Supreme Court of Canada
Rogers v. Davies et al., [1932] S.C.R. 407
Date: 1932-02-24
In the Matter of
the Estate of Franklin David Davis, Deceased
Mary Jane Rogers (A
Defendant) Appellant;
and
Helen Elizabeth
Davis (Plaintiff) and Others (Defendants) Respondents.
1932: February 24.
Present: Duff, Rinfret, Lamont, Smith and
Cannon JJ.
ON APPEAL FROM THE COURT OF APPEAL FOR
ONTARIO.
Appeal—Will—Testamentary capacity—Concurrent
findings of two courts below on questions of fact.
The appeal was from the judgment of the Court
of Appeal for Ontario, affirming judgment of Rose, C.J.H.C., declaring that
certain purported testamentary dispositions constituted deceased’s will.
Appellant contended that no part of the last of the documents in question
should be held to form part of the will, as it was not shewn that deceased, at
the time of the making and execution of it, was of sufficient mental capacity
or of a disposing mind, or understood or appreciated the document, or that it
was the expression of his desires.
Held, that, as
there was nothing to indicate that the trial judge misdirected himself, or that
either he or the Court of Appeal failed to appreciate the facts, and as, in the
courts below, there was nothing that could be described as a miscarriage of
justice or a violation of any principles of law or procedure, this court should
refuse to examine the evidence in order to interfere with the concurrent
findings of the two courts below on what was a pure question of fact. (Robins
v. National Trust Co., [1927] A.C. 515, at 517-518).
The principle laid down in Perera v. Perera,
[1901] A.C. 354, at 361, as to extent of capacity required on executing a
will prepared in accordance with instructions previously given, held
applicable.
[Page 408]
APPEAL from the judgment of the Court of
Appeal for Ontario, affirming the judgment of Rose, C.J.H.C., declaring that
certain documents dated respectively November 16, 1926, January 20, 1930, and
October 4, 1930, and purporting to be the last wills and testaments of Franklin
David Davis, deceased, and a codicil to the first of such wills, except
paragraphs 1 and 2 of the will dated October 4, 1930, constitute together the
last will and testament of said deceased, and ordering that the proper court in
that behalf do admit to probate the last will and testament of said deceased,
so constituted.
The appellant contended that no part of the
document dated October 4, 1930, should be held to form a part of deceased’s
last will and testament, on the ground that the evidence did not shew that deceased,
at the time of the making and execution of said document, was of sufficient
mental capacity or of a disposing mind or understood or appreciated the
document, or that it was the expression of his own desires.
J.H. Rodd K.C. and Roy Rodd for the appellant.

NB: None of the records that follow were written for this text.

-- ==== Sys2Proof/Laws/LoftTenant.lean ====
section
/-!
SUPPORT. The Loft through tenants, interrupts, rings and windows: for each function that leaves the Loft alone, that it does (`_loft`); for each that
may write it, that its memory keeps the canonical form (`_memWf`).
-/
namespace Sys2Proof.Machine
open Sys2Proof
set_option linter.all false

/-! ### Tenants.lean -/

theorem freeHeld_memWf (t : Nat) (s : State) (h_s : memWf s.loft.mem = true) :
    memWf (freeHeld t s).loft.mem = true := by
  unfold freeHeld
  with_reducible repeat' first | assumption | intro _ | refine foldl_memWf ?_ _ _ ?_ | apply freeYealm_memWf | split
                               | dsimp only [State.updLoft, Loft.setTag, Loft.clear, Loft.write]

@[simp] theorem closeRings_loft (t : Nat) (s : State) :
    (closeRings t s).loft = s.loft := by
  unfold closeRings
  with_reducible repeat' first | rfl | intro _ | refine (foldl_loft ?_ _ _).trans ?_ | refine (closeRing_loft ..).trans ?_
                               | refine (State.updTen_loft ..).trans ?_ | split | dsimp only

theorem dropFrames_memWf (t : Nat) (s : State) (h_s : memWf s.loft.mem = true) :
    memWf (dropFrames t s).loft.mem = true := by
  unfold dropFrames
  with_reducible repeat' first | assumption | intro _ | refine foldl_memWf ?_ _ _ ?_ | refine memWf_of (State.updPort_loft ..) ?_
                               | apply unpinAll_memWf | refine memWf_of (State.updTen_loft ..) ?_ | split
                               | dsimp only [State.updLoft, Loft.setTag, Loft.clear, Loft.write]

theorem abortWork_memWf (t : Nat) (s : State) (h_s : memWf s.loft.mem = true) :
    memWf (abortWork t s).loft.mem = true := by
  unfold abortWork
  with_reducible repeat' first | assumption | intro _ | refine foldl_memWf ?_ _ _ ?_ | refine memWf_of (State.updTen_loft ..) ?_
                               | refine memWf_of (State.updDsk_loft ..) ?_ | apply abortCmd_memWf | split
                               | dsimp only [State.updLoft, Loft.setTag, Loft.clear, Loft.write]

@[simp] theorem clearTimIn_loft (t : Nat) (s : State) :
    (clearTimIn t s).loft = s.loft := by
  unfold clearTimIn
  with_reducible repeat' first | rfl | intro _ | refine (State.updTb_loft ..).trans ?_ | refine (State.updNet_loft ..).trans ?_ | split | dsimp only

theorem beginReset_memWf (t cause : Nat) (disable : Bool) (s : State) (h_s : memWf s.loft.mem = true) :
    memWf (beginReset t cause disable s).loft.mem = true := by
  unfold beginReset
  with_reducible repeat' first | assumption | intro _ | refine memWf_of (State.updTen_loft ..) ?_ | apply freeHeld_memWf
                               | refine memWf_of (clearTimIn_loft ..) ?_ | apply dropFrames_memWf | apply abortWork_memWf
                               | refine memWf_of (closeRings_loft ..) ?_ | split | dsimp only [State.updLoft, Loft.setTag, Loft.clear, Loft.write]

theorem resetTenant_memWf (t cause : Nat) (s : State) (h_s : memWf s.loft.mem = true) :
    memWf (resetTenant t cause s).loft.mem = true := by
  unfold resetTenant
  with_reducible repeat' first | assumption | intro _ | apply beginReset_memWf | split
                               | dsimp only [State.updLoft, Loft.setTag, Loft.clear, Loft.write]

theorem tenResetWrite_memWf (t v : Nat) (s : State) (h_s : memWf s.loft.mem = true) :
    memWf (tenResetWrite t v s).loft.mem = true := by
  unfold tenResetWrite
  with_reducible repeat' first | assumption | intro _ | apply resetTenant_memWf | split
                               | dsimp only [State.updLoft, Loft.setTag, Loft.clear, Loft.write]

theorem execTenResetWrite_memWf (t : Fin 8) (value : BitVec 32) (s : State) (h_s : memWf s.loft.mem = true) :
    keepsMem (execTenResetWrite t value s) := by
  unfold execTenResetWrite
  with_reducible repeat' first | assumption | intro _ | apply keepsMem_running | apply keepsMem_next | apply tenResetWrite_memWf | split
                               | dsimp only [State.updLoft, Loft.setTag, Loft.clear, Loft.write]

@[simp] theorem stripServices_loft (t : Nat) (s : State) :
    (stripServices t s).loft = s.loft := by simp [stripServices]

theorem endReset_memWf (t : Nat) (s : State) (h_s : memWf s.loft.mem = true) :
    memWf (endReset t s).loft.mem = true := by
  unfold endReset
  with_reducible repeat' first | assumption | intro _ | refine memWf_of (State.updTen_loft ..) ?_
                               | refine memWf_of (State.updView_loft ..) ?_ | refine memWf_of (stripServices_loft ..) ?_
                               | refine memWf_of (crumb_loft ..) ?_ | apply finish_memWf | split
                               | dsimp only [State.updLoft, Loft.setTag, Loft.clear, Loft.write]

theorem execTenantResetComplete_memWf (t : Fin 8) (s : State) (h_s : memWf s.loft.mem = true) :
    keepsMem (execTenantResetComplete t s) := by
  unfold execTenantResetComplete
  with_reducible repeat' first | assumption | intro _ | apply keepsMem_running | apply keepsMem_next | apply endReset_memWf | split
                               | dsimp only [State.updLoft, Loft.setTag, Loft.clear, Loft.write]

@[simp] theorem resetFunction_loft (t : Nat) (s : State) :
    (resetFunction t s).loft = s.loft := by simp [resetFunction]

theorem execFunctionLevelReset_memWf (t : Fin 8) (s : State) (h_s : memWf s.loft.mem = true) :
    keepsMem (execFunctionLevelReset t s) := by
  unfold execFunctionLevelReset
  with_reducible repeat' first | assumption | intro _ | apply keepsMem_running | apply keepsMem_next | apply resetTenant_memWf
                               | refine memWf_of (resetFunction_loft ..) ?_ | split | dsimp only [State.updLoft, Loft.setTag, Loft.clear, Loft.write]

theorem execPerstN_memWf (hot : Bool) (s : State) (h_s : memWf s.loft.mem = true) :
    keepsMem (execPerstN hot s) := by
  unfold execPerstN
  with_reducible repeat' first | assumption | intro _ | refine foldl_memWf ?_ _ _ ?_ | apply keepsMem_running | apply keepsMem_next
                               | refine memWf_of (State.updSup_loft ..) ?_ | refine memWf_of (resetFunction_loft ..) ?_
                               | apply resetTenant_memWf | split | dsimp only [State.updLoft, Loft.setTag, Loft.clear, Loft.write]

@[simp] theorem cmdSysGetInfo_loft  (s : State) (t : Nat) (p : Bytes) :
    (Cmd.run cmdSysGetInfo s t p).state.loft = s.loft := by simp [cmdSysGetInfo]

@[simp] theorem cmdSysEcho_loft  (s : State) (t : Nat) (p : Bytes) :
    (Cmd.run cmdSysEcho s t p).state.loft = s.loft := by simp [cmdSysEcho]

theorem cmdTenReset_memWf  (s : State) (t : Nat) (p : Bytes) (h_s : memWf s.loft.mem = true) :
    memWf (Cmd.run cmdTenReset s t p).state.loft.mem = true := by
  unfold cmdTenReset
  with_reducible repeat' first | assumption | intro _ | apply beginReset_memWf | split
                               | dsimp only [Reply.state_done, Reply.state_accept, Reply.state_silent, State.updLoft, Loft.setTag, Loft.clear, Loft.write]

@[simp] theorem moveSources_loft (svc old new : Nat) (s : State) :
    (moveSources svc old new s).loft = s.loft := by
  unfold moveSources
  with_reducible repeat' first | rfl | intro _ | refine (foldl_loft ?_ _ _).trans ?_ | refine (State.updView_loft ..).trans ?_
                               | refine (goPending_loft ..).trans ?_ | split | dsimp only

@[simp] theorem cmdSvcAssign_loft  (s : State) (t : Nat) (p : Bytes) :
    (Cmd.run cmdSvcAssign s t p).state.loft = s.loft := by
  unfold cmdSvcAssign
  with_reducible repeat' first | rfl | intro _ | refine (moveSources_loft ..).trans ?_ | split
                               | dsimp only [Reply.state_done, Reply.state_accept, Reply.state_silent]

theorem cmdTenEnable_memWf  (s : State) (t : Nat) (p : Bytes) (h_s : memWf s.loft.mem = true) :
    memWf (Cmd.run cmdTenEnable s t p).state.loft.mem = true := by
  unfold cmdTenEnable
  with_reducible repeat' first | assumption | intro _ | refine memWf_of (State.updTen_loft ..) ?_ | apply beginReset_memWf | split
                               | dsimp only [Reply.state_done, Reply.state_accept, Reply.state_silent, State.updLoft, Loft.setTag, Loft.clear, Loft.write]

@[simp] theorem cmdTenGetStatus_loft  (s : State) (t : Nat) (p : Bytes) :
    (Cmd.run cmdTenGetStatus s t p).state.loft = s.loft := by simp [cmdTenGetStatus]

@[simp] theorem cmdSvcGet_loft  (s : State) (t : Nat) (p : Bytes) :
    (Cmd.run cmdSvcGet s t p).state.loft = s.loft := by simp [cmdSvcGet]

@[simp] theorem cmdTenFault_loft  (s : State) (t : Nat) (p : Bytes) :
    (Cmd.run cmdTenFault s t p).state.loft = s.loft := by
  unfold cmdTenFault
  with_reducible repeat' first | rfl | intro _ | refine (faultTenant_loft ..).trans ?_ | split
                               | dsimp only [Reply.state_done, Reply.state_accept, Reply.state_silent]

theorem execSysGetInfo_loft (c : Call) (s : State) :
    keepsLoft s (execSysGetInfo c s) := by
  apply keepsLoft_running; simp

theorem execSysEcho_loft (c : Call) (s : State) :
    keepsLoft s (execSysEcho c s) := by
  apply keepsLoft_running; simp

theorem execTenReset_memWf (c : Call) (s : State) (h_s : memWf s.loft.mem = true) :
    keepsMem (execTenReset c s) := by
  unfold execTenReset
  with_reducible repeat' first | assumption | intro _ | apply keepsMem_running | apply keepsMem_next | apply command_memWf
                               | apply cmdTenReset_memWf | split | dsimp only [State.updLoft, Loft.setTag, Loft.clear, Loft.write]

theorem execSvcAssign_loft (c : Call) (s : State) :
    keepsLoft s (execSvcAssign c s) := by
  apply keepsLoft_running; simp

theorem execTenEnable_memWf (c : Call) (s : State) (h_s : memWf s.loft.mem = true) :
    keepsMem (execTenEnable c s) := by
  unfold execTenEnable
  with_reducible repeat' first | assumption | intro _ | apply keepsMem_running | apply keepsMem_next | apply command_memWf
                               | apply cmdTenEnable_memWf | split | dsimp only [State.updLoft, Loft.setTag, Loft.clear, Loft.write]

theorem execTenGetStatus_loft (c : Call) (s : State) :
    keepsLoft s (execTenGetStatus c s) := by
  apply keepsLoft_running; simp

theorem execSvcGet_loft (c : Call) (s : State) :
    keepsLoft s (execSvcGet c s) := by
  apply keepsLoft_running; simp

theorem execTenFault_loft (c : Call) (s : State) :
    keepsLoft s (execTenFault c s) := by
  apply keepsLoft_running; simp

/-! ### Irq.lean -/

@[simp] theorem clearRaw_loft (t : Nat) (l : List Nat) (s : State) :
    (clearRaw t l s).loft = s.loft := by
  unfold clearRaw
  with_reducible repeat' first | rfl | intro _ | refine (foldl_loft ?_ _ _).trans ?_ | refine (State.updView_loft ..).trans ?_ | split | dsimp only

@[simp] theorem rawWrite_loft (t n : Nat) (v : BitVec 32) (raised : List (Fin 128)) (s : State) :
    (rawWrite t n v raised s).loft = s.loft := by
  unfold rawWrite
  with_reducible repeat' first | rfl | intro _ | refine (foldl_loft ?_ _ _).trans ?_ | refine (raiseSrc_loft ..).trans ?_
                               | refine (clearRaw_loft ..).trans ?_ | split | dsimp only

theorem execIrqRawClear_loft (t : Fin 8) (n : Fin 4) (value : BitVec 32) (raised : List (Fin 128)) (s : State) :
    keepsLoft s (execIrqRawClear t n value raised s) := by
  apply keepsLoft_running; simp
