/-- A word written over PCIe to MB_REQ is read back (R19, R192). -/
theorem exec_registerWrite_mbReq (n : Fin 8) (k : Fin 64) (v : BitVec 32) (s : State) (hp : s.powered = true)
    (ho : ownOpen s n.val = true) (hb : (s.ten n).busy = false) (hl : (s.ten n).mbReq.length = 256) :
    ∃ z, exec (.registerWrite n (0x400 + 4 * k.val) v) s = .next z ∧
      regRead z n.val (0x400 + 4 * k.val) = v.toNat ∧
      (∀ j : Fin 64, j ≠ k → regRead z n.val (0x400 + 4 * j.val) = regRead s n.val (0x400 + 4 * j.val)) ∧
      (∀ j : Fin 8, j ≠ n → z.ten j = s.ten j) ∧ KeepsBut [.tenants] s z := by
  have hz : exec (.registerWrite n (0x400 + 4 * k.val) v) s =
      .next (s.updTen n.val fun x => { x with mbReq := putWord x.mbReq (4 * k.val) v.toNat }) := by
    rw [← regWriteAll_mbReq false ho hb k v]
    exact running_next hp
  have hoz : ownOpen (s.updTen n.val fun x => { x with mbReq := putWord x.mbReq (4 * k.val) v.toNat }) n.val = true := ho
  refine ⟨_, hz, ?_, fun j hj => ?_, fun j hj => ?_, by simp [KeepsBut]⟩
  · rw [regRead_mbReq hoz, rd_mbReq_updTen n.isLt hl, if_pos rfl, Nat.mod_eq_of_lt v.isLt]
  · rw [regRead_mbReq hoz, regRead_mbReq ho, rd_mbReq_updTen n.isLt hl, if_neg hj]
  · exact vat_upd_ne _ _ _ _ fun h => hj (Fin.ext h.symm)

/-- An SPI write of one word of MB_REQ while the mailbox is not BUSY puts the word there (R192, R196). -/
theorem exec_regWrite_word (k : Fin 64) (data : Bytes) (s : State) (hp : s.powered = true)
    (ho : ownOpen s (spiTenant s) = true) (hb : (s.ten (spiTenant s)).busy = false) (hd : data.length = 4) :
    exec (.regWrite (0x400 + 4 * k.val) data) s = .next { (s.emit (.miso (leBytes 1 (spiStatus s)))).updTen (spiTenant s)
      fun x => { x with mbReq := putWord x.mbReq (4 * k.val) (rd data 0 4) } with spiMalformed := false } := by
  have hk := k.isLt
  have ha : (0x400 + 4 * k.val) % 65536 = 0x400 + 4 * k.val := by omega
  have ht : ∀ o, spiTenant (s.emit o) = spiTenant s := fun _ => rfl
  have hw : ∀ o v, regWriteAll (spiTenant s) true (0x400 + 4 * k.val) v (s.emit o) = _ := fun o v =>
    regWriteAll_mbReq (s := s.emit o) true ho hb k v
  have hrd : rd data 0 4 < 2 ^ 32 := rd_lt data 0 4
  change execRegWrite _ data s = _
  rw [execRegWrite, running_next hp, hd, spiWords_word (by omega) (by omega), spi_of_host (host_of_ownOpen ho)]
  simp only [List.append_nil, List.range_one, List.foldl_cons, List.foldl_nil, ha, ht, Nat.mul_zero, Nat.add_zero, hw,
    BitVec.toNat_ofNat, Nat.mod_eq_of_lt hrd]

/-- A word written over SPI to MB_REQ is read back (R192, R196). -/
theorem exec_regWrite_mbReq (k : Fin 64) (data : Bytes) (s : State) (hp : s.powered = true)
    (ho : ownOpen s (spiTenant s) = true) (hb : (s.ten (spiTenant s)).busy = false)
    (hl : (s.ten (spiTenant s)).mbReq.length = 256) (hd : data.length = 4) :
    ∃ z, exec (.regWrite (0x400 + 4 * k.val) data) s = .next z ∧
      regRead z (spiTenant s) (0x400 + 4 * k.val) = rd data 0 4 ∧ z.spiMalformed = false ∧
      z.out = .miso (leBytes 1 (spiStatus s)) :: s.out ∧ KeepsBut [.tenants, .out, .spiMalformed] s z := by
  refine ⟨_, exec_regWrite_word k data s hp ho hb hd, ?_, rfl, rfl, by simp [KeepsBut]⟩
  have hrd : rd data 0 4 < 2 ^ 32 := rd_lt data 0 4
  rw [regRead_mbReq]
  · refine (rd_mbReq_updTen (s := s) (spiTenant_lt s) hl k k (rd data 0 4)).trans ?_
    rw [if_pos rfl, Nat.mod_eq_of_lt hrd]
  · exact ho
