/-- Jasper's billing. -/
structure Bil where
  /-- What the journal holds; 12 R369; reset as its fields. -/
  live : BilLive := {}
  /-- Valid journal entry; 12 R369; reset none (DC). -/
  journal : Option Journal := none
  /-- Tariff tables; 16, in NVM; 12 R348; reset empty (DC). -/
  tables : Tab TariffTable := []
  /-- Table assigned to each channel; in NVM; 12 R346; reset none (DC). -/
  assign : Tab Nat := []
  /-- Assignment that waits for the next whole minute: legal ms and 264 bytes; 12 R374; reset none. -/
  assignPend : Option (Nat × List Byte) := none
  /-- Account records without BALANCE and LAST_TXN; 4,096 of 32 bytes, in NVM; 12 R356; reset empty (DC). -/
  accounts : Tab (List Byte) := []
  /-- BIL_CLOCK_SET that waits for the next tick: command and target; 12 R343; reset empty. -/
  clockSets : List (Nat × Nat) := []
  /-- Legal time written to the RTC, and model time in ns at the writing; 12 R342; reset none (DC). -/
  rtc : Option (Nat × Nat) := none
  /-- Legal time at the loss of the MET clock, and model time in ns; 21 R574; reset none. -/
  stopped : Option (Nat × Nat) := none
  /-- Check value of the cold start; 32 bits; 12 R362; reset 0. -/
  check : Nat := 0
  /-- CHECK_OK; 1 bit; 12 R377; reset 0. -/
  checkOk : Bool := false
  /-- Warning tick W, legal ms; 12 R370; reset none. -/
  warnTick : Option Nat := none
  /-- Jasper registers; 1 bit; 12 R370; reset false. -/
  registers : Bool := false
  /-- RECOVERED; 1 bit; 12 R377; reset 0. -/
  recovered : Bool := false
  /-- STORE_FULL; 1 bit; 12 R367; reset 0. -/
  full : Bool := false
  /-- A store is below 25 % free; 1 bit; 12 R367; reset false. -/
  quarter : Bool := false
  /-- A store is below its reserve; 1 bit; 12 R367; reset 0. -/
  low : Bool := false
  /-- Latched BIL_CLOCK_HI; 32 bits; 12 R377; reset 0. -/
  clockHi : Nat := 0
  deriving DecidableEq, Repr

/-! ### Gauge domain (chapter 13) -/

/-- A buffer-battery string (R383, R388, R392). -/
structure GStr where
  /-- String record; 32 bytes; 13 R382; no reset value. -/
  cfg : Rec
  /-- STATE: 1 UNANCHORED, 2 COUNTING (0 UNCONFIGURED has no entry); 8 bits; 13 R388; reset 1. -/
  state : Nat := 1
  /-- Q in mA s; 64 bits; 13 R383; reset 0. -/
  q : Nat := 0
  /-- Q_L in mA s; 64 bits; 13 R383; reset CAP_RATED_AH at configuration. -/
  qL : Nat := 0
  /-- D in mA s; 64 bits; 13 R383; reset 0. -/
  d : Nat := 0
  /-- DEFICIT; 1 bit; 13 R392; reset false. -/
  deficit : Bool := false
  /-- LEARN_LOST; 1 bit; 13 R387; reset false. -/
  learnLost : Bool := false
  /-- NO_VOLTAGE; 1 bit; 13 R388; reset false. -/
  noVoltage : Bool := false
  /-- PAIR_OPEN; 1 bit; 13 R384; reset false. -/
  pairOpen : Bool := false
  /-- LEARN_CLAMP of the last learning; 1 bit; 13 R385; reset false. -/
  learnClamp : Bool := false
  /-- LEARNS; 16 bits; 13 R392; reset 0. -/
  learns : BitVec 16 := 0
  /-- Last current in mA, discharge positive; 32 bits, signed; 13 R392; reset 0. -/
  iMa : Int := 0
  /-- V_MV of the last frame; 32 bits; 13 R381; reset 0. -/
  vMv : Nat := 0
  /-- CELL_MIN_MV of the last frame; 16 bits; 13 R381; reset 0. -/
  cellMin : Nat := 0
  /-- CELL_MAX_MV of the last frame; 16 bits; 13 R381; reset 0. -/
  cellMax : Nat := 0
  /-- SEQ of the last accepted frame; 8 bits; 13 R381; reset none. -/
  seq : Option Nat := none
  /-- Time of the last accepted frame, ns; 13 R381; reset none. -/
  frameAt : Option Nat := none
  /-- Time since which the full condition holds, ns; 13 R384; reset none. -/
  fullSince : Option Nat := none
  /-- Time since which the empty condition holds, ns; 13 R384; reset none. -/
  emptySince : Option Nat := none
  /-- The full or empty anchor of the present condition has been declared; 1 bit; 13 R384; reset false. -/
  anchored : Bool := false
  deriving DecidableEq, Repr

/-- A string's entry in a journal slot (R386). -/
structure GEntry where
  /-- Q; 64 bits; 13 R386; no reset value. -/
  q : Nat
  /-- Q_L; 64 bits; 13 R386; no reset value. -/
  qL : Nat
  /-- D; 64 bits; 13 R386; no reset value. -/
  d : Nat
  /-- STATE; 8 bits; 13 R386; no reset value. -/
  state : Nat
  /-- GFLAGS; 8 bits; 13 R386; no reset value. -/
  flags : Nat
  /-- LEARNS; 16 bits; 13 R386; no reset value. -/
  learns : Nat
  deriving DecidableEq, Repr

/-- A journal slot (R386); erased it reads all ones. -/
structure GSlot where
  /-- MAGIC, ASCII GJNL in a written slot; 32 bits; 13 R386; reset 0xFFFFFFFF, erased (DC). -/
  magic : Nat := 0xFFFFFFFF
  /-- SEQ; 32 bits; 13 R386; reset 0xFFFFFFFF, erased (DC). -/
  seq : Nat := 0xFFFFFFFF
  /-- REASON: 0 periodic, 1 learning, 2 hibernation, 3 brown-out; 8 bits; 13 R386; reset 0xFF, erased (DC). -/
  reason : Nat := 0xFF
  /-- ENTRY by string; 1,024 bytes; 13 R386; reset empty. -/
  entries : Tab GEntry := []
  /-- CRC; 32 bits; 13 R386; reset 0xFFFFFFFF, erased (DC). -/
  crc : Nat := 0xFFFFFFFF
  deriving DecidableEq, Repr

/-- The gauge domain, an island. -/
structure Gau where
  /-- BATAUX powers the domain; 1 bit; 13 R378; reset true (DC). -/
  on : Bool := true
  /-- The domain hibernates; 1 bit; 13 R379; reset false. -/
  hibernating : Bool := false
  /-- Time up to which self-discharge is counted in hibernation, ns; 13 R379; reset 0. -/
  hibAt : Nat := 0
  /-- Strings; 32; 13 R382; reset UNCONFIGURED. -/
  strings : Tab GStr := []
  /-- Journal slot 0; 1,044 bytes; 13 R386; reset erased (DC). -/
  jA : GSlot := {}
  /-- Journal slot 1; 1,044 bytes; 13 R386; reset erased (DC). -/
  jB : GSlot := {}
  /-- Time of the last journal write, ns; 13 R386; reset 0. -/
  journalAt : Nat := 0
  /-- Time of the last direct shunt current at or above its I_WAKE_DA, ns; 13 R379; reset 0. -/
  shuntAt : Nat := 0
  /-- Time of the last string frame, ns; 13 R379; reset 0. -/
  lastFrame : Nat := 0
  /-- Time of the last report to the arbiter, ns; 13 R389; reset none. -/
  reportAt : Option Nat := none
  /-- Each string's term of the last report, in kWh; 13 R389; reset empty. -/
  terms : Tab Nat := []
  deriving DecidableEq, Repr
/-! ### Point directory (chapter 14) -/

/-- An entry of the directory (R399); an address without an entry is not defined. -/
structure Point where
  /-- VALUE, in its container; 64 bits; 14 R399; reset 0. -/
  value : Nat := 0
  /-- TIME in ns of TAI; 64 bits; 14 R399; reset 0. -/
  time : Nat := 0
  /-- QUALITY; 16 bits; 14 R400; reset DEFINED. -/
  quality : Nat := 1
  /-- TYPE; 8 bits; 14 R399; reset 6 (a host point's, R396). -/
  type : Nat := 6
  /-- UNIT; 8 bits; 14 R399; reset 0. -/
  unit : Nat := 0
  /-- SCALE, signed; 8 bits; 14 R399; reset 0. -/
  scale : Int := 0
  /-- Scan class of the catalogue; 8 bits; 14 R401; reset 7 (a host point has no period, assumption 37). -/
  cls : Nat := 7
  /-- Deadband of the catalogue; 16 bits; 14 R401; reset 0. -/
  deadband : Nat := 0
  /-- SEQ, wrapping; 32 bits; 14 R399; reset 0. -/
  seq : Nat := 0
  /-- Time of the last accepted update, or of the definition, ns; 14 R406; reset 0. -/
  lastAt : Nat := 0
  deriving DecidableEq, Repr

/-- A subscription (R408). -/
structure PtSub where
  /-- FIRST; 25 bits; 14 R414; no reset value. -/
  first : Nat
  /-- COUNT; 23 bits; 14 R414; no reset value. -/
  count : Nat
  /-- Addresses whose change bit is set; 1 bit each; 14 R408; reset none. -/
  bits : Tab Unit := []
  deriving DecidableEq, Repr

/-- The point directory. -/
structure Pt where
  /-- Entries of module and node points by address; 32 bytes; 14 R399; reset empty. -/
  points : Tab Point := []
  /-- Host points written, by index; 512 of 32 bytes; 14 R413; reset empty. -/
  host : Tab Point := []
  /-- PT_WRITE values not yet applied, oldest first: index, value and time; 14 R413; reset empty. -/
  hostWait : List (Nat × Nat × Nat) := []
  /-- Point updates that wait for the next site cycle, in order of arrival: address, update and time; 14 R404; reset empty. -/
  updates : List (Nat × PointRecord × Nat) := []
  /-- VERSION of the catalogue in force, by node; 32 bits; 14 R398; reset empty. -/
  versions : Tab Nat := []
  /-- Override entries by FIRST; 8,192 of 16 bytes; 14 R412; reset empty. -/
  overrides : Tab Rec := []
  /-- Subscriptions, key 16 x host-table entry + number; 14 R408; reset empty. -/
  subs : Tab PtSub := []
  /-- Updates applied and discarded since the last second began; 14 R416; reset 0. -/
  applied : Nat := 0
  /-- Updates discarded since the last second began; 14 R416; reset 0. -/
  discarded : Nat := 0
  /-- APPLIED, of the last full second; 32 bits; 14 R416; reset 0. -/
  appliedSec : Nat := 0
  /-- DISCARDED, of the last full second; 32 bits; 14 R416; reset 0. -/
  discardedSec : Nat := 0
  /-- The planned load stood above PT_LOAD_WARN_PCT when last formed; 1 bit; 14 R405; reset false. -/
  loadHigh : Bool := false
  deriving DecidableEq, Repr
/-! ### Ohmyar busbar link (chapter 15) -/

Gideon Grant K.C. and A.H. Foster for the
respondent Helen Elizabeth Davis.
Gideon Grant K.C. and E.W. Haines for the
respondent Annie M. Davis.
J.B. Aylesworth for respondents Ada A.
Guppy and others.
J.M. Baird for the Official Guardian,
representing certain infant respondents.
On the conclusion of the argument of counsel for
the appellant, the Court retired to consider the case, and, on returning to the
Bench, without calling on counsel for respondents, delivered judgment
dismissing the appeal, costs to be payable out of the Estate.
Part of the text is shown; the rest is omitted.